Find the nondecreasing subsequences

Time Limit: 10000/5000 MS (Java/Others)    Memory Limit: 32768/32768 K (Java/Others)
Total Submission(s): 211    Accepted Submission(s): 80


Problem Description
How many nondecreasing subsequences can you find in the sequence S = {s1, s2, s3, ...., sn} ? For example, we assume that S = {1, 2, 3}, and you can find seven nondecreasing subsequences, {1}, {2}, {3}, {1, 2}, {1, 3}, {2, 3}, {1, 2, 3}.
 

Input
The input consists of multiple test cases.

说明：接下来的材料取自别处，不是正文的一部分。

/-- The odd powers with their divisors, from any power on: the sum and the first power left out. -/
theorem oddPowers_has {p : Nat} {sign : Bool} {xx : Span} {x : ℝ} (hxx : xx.has p (x * x)) :
    ∀ (n i : Nat) (t s : Span) (a : ℝ),
      t.has p ((if sign then (-1 : ℝ) ^ i else 1) * x ^ (2 * i + 1)) → s.has p a →
      (oddPowers p sign xx n i t s).1.has p
        (a + ∑ j ∈ Finset.range n, (if sign then (-1 : ℝ) ^ (i + j) else 1) * x ^ (2 * (i + j) + 1) / ((2 * (i + j) + 1 : Nat) : ℝ)) ∧
      (oddPowers p sign xx n i t s).2.has p ((if sign then (-1 : ℝ) ^ (i + n) else 1) * x ^ (2 * (i + n) + 1)) := by
  intro n
  induction n with
  | zero =>
    intro i t s a ht hs
    refine ⟨?_, ht⟩
    simpa [oddPowers] using hs
  | succ n ih =>
    intro i t s a ht hs
    have hn : (if sign then spanNeg (spanMul p t xx) else spanMul p t xx).has p
        ((if sign then (-1 : ℝ) ^ (i + 1) else 1) * x ^ (2 * (i + 1) + 1)) := by
      have hm := ht.mul hxx
      cases sign
      · simp only [Bool.false_eq_true, if_false, one_mul] at hm ⊢
        rwa [show x ^ (2 * (i + 1) + 1) = x ^ (2 * i + 1) * (x * x) by ring]
      · simp only [if_true] at hm ⊢
        have := hm.neg
        rwa [show (-1 : ℝ) ^ (i + 1) * x ^ (2 * (i + 1) + 1) = -((-1 : ℝ) ^ i * x ^ (2 * i + 1) * (x * x)) by ring]
    have h := ih (i + 1) _ (spanAdd s (spanDivNat t (2 * i + 1))) _ hn (hs.add (ht.divNat (by omega)))
    rw [Finset.sum_range_succ']
    have e : ∀ j, i + 1 + j = i + (j + 1) := by intro j; ring
    simp only [e] at h
    refine ⟨?_, h.2⟩
    have h1 := h.1
    rw [add_assoc, add_comm (_ / _)] at h1
    simpa [oddPowers] using h1

/-- The series of `atan` and `artanh` at a rational of absolute value at most 1/2. -/
theorem oddSeries_has {p : Nat} {sign : Bool} {num den : Nat} {S : ℝ} (hd : den ≠ 0) (hx : 2 * num ≤ den)
    (hS : HasSum (fun i : Nat => (if sign then (-1 : ℝ) ^ i else 1) * ((num : ℝ) / den) ^ (2 * i + 1) / ((2 * i + 1 : Nat) : ℝ)) S) :
    (oddSeries p sign num den).has p S := by
  have hP := two_pow_pos p
  have hdr : (0 : ℝ) < den := by exact_mod_cast Nat.pos_of_ne_zero hd
  have hx0 : (0 : ℝ) ≤ (num : ℝ) / den := by positivity
  have hx2 : (num : ℝ) / den ≤ 1 / 2 := by
    rw [div_le_div_iff₀ hdr (by norm_num)]
    have : ((2 * num : Nat) : ℝ) ≤ den := by exact_mod_cast hx
    push_cast at this
    linarith
  have hsp : (spanRatio p num den).has p ((num : ℝ) / den) := by
    have := Span.has_ratio p (num : Int) hd
    rwa [Int.cast_natCast] at this
  generalize (num : ℝ) / den = x at *
  unfold oddSeries
  simp only
  obtain ⟨h1, h2⟩ := oddPowers_has (sign := sign) (hsp.mul hsp) (seriesTerms p) 0 (spanRatio p num den) ⟨0, 0⟩ 0
    (by cases sign <;> simpa using hsp) (Span.has_zero p)
  simp only [zero_add] at h1 h2
  refine h1.widen ?_
  have habs : ∀ i : Nat, |(if sign then (-1 : ℝ) ^ i else 1)| = 1 := by intro i; cases sign <;> simp
  have h3 := tail_le (n := seriesTerms p) hS (by
    intro i _
    rw [abs_div, abs_div, abs_mul, abs_mul, habs, habs, one_mul, one_mul, Nat.abs_cast, Nat.abs_cast,
      abs_of_nonneg (pow_nonneg hx0 _), abs_of_nonneg (pow_nonneg hx0 _), div_div,
      div_le_div_iff₀ (by positivity) (by positivity)]
    have e : x ^ (2 * (i + 1) + 1) = x ^ (2 * i + 1) * (x * x) := by ring
    rw [e]
    have hq : 0 ≤ x ^ (2 * i + 1) := pow_nonneg hx0 _
    have hxx : x * x ≤ 1 / 4 := by nlinarith
    push_cast
    have hi : (0 : ℝ) ≤ i := by positivity
    have : x ^ (2 * i + 1) * (x * x) ≤ x ^ (2 * i + 1) * (1 / 4) := mul_le_mul_of_nonneg_left hxx hq
    nlinarith [mul_nonneg hq hi])
  have h4 := h2.abs_le_mag
  rw [abs_mul, abs_of_pos hP, abs_mul, habs, one_mul] at h4
  rw [abs_div, abs_mul, habs, one_mul, Nat.abs_cast] at h3
  have h5 : |x ^ (2 * seriesTerms p + 1)| / ((2 * seriesTerms p + 1 : Nat) : ℝ) ≤ |x ^ (2 * seriesTerms p + 1)| := by
    refine div_le_self (abs_nonneg _) ?_
    exact_mod_cast (by omega : 1 ≤ 2 * seriesTerms p + 1)
  push_cast at h3 h4 h5 ⊢
  nlinarith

Each case begins with a line containing a positive integer n that is the length of the sequence S, the next line contains n integers {s1, s2, s3, ...., sn}, 1 <= n <= 100000, 0 <= si <= 2^31.
 

Output
For each test case, output one line containing the number of nondecreasing subsequences you can find from the sequence S, the answer should % 1000000007.
 

Sample Input
3 1 2 3
 

Sample Output
7
 

 题目分析: 

         整整一天的时间, 终于是把这个题A了  ,HDU 第一,  纪念下.....................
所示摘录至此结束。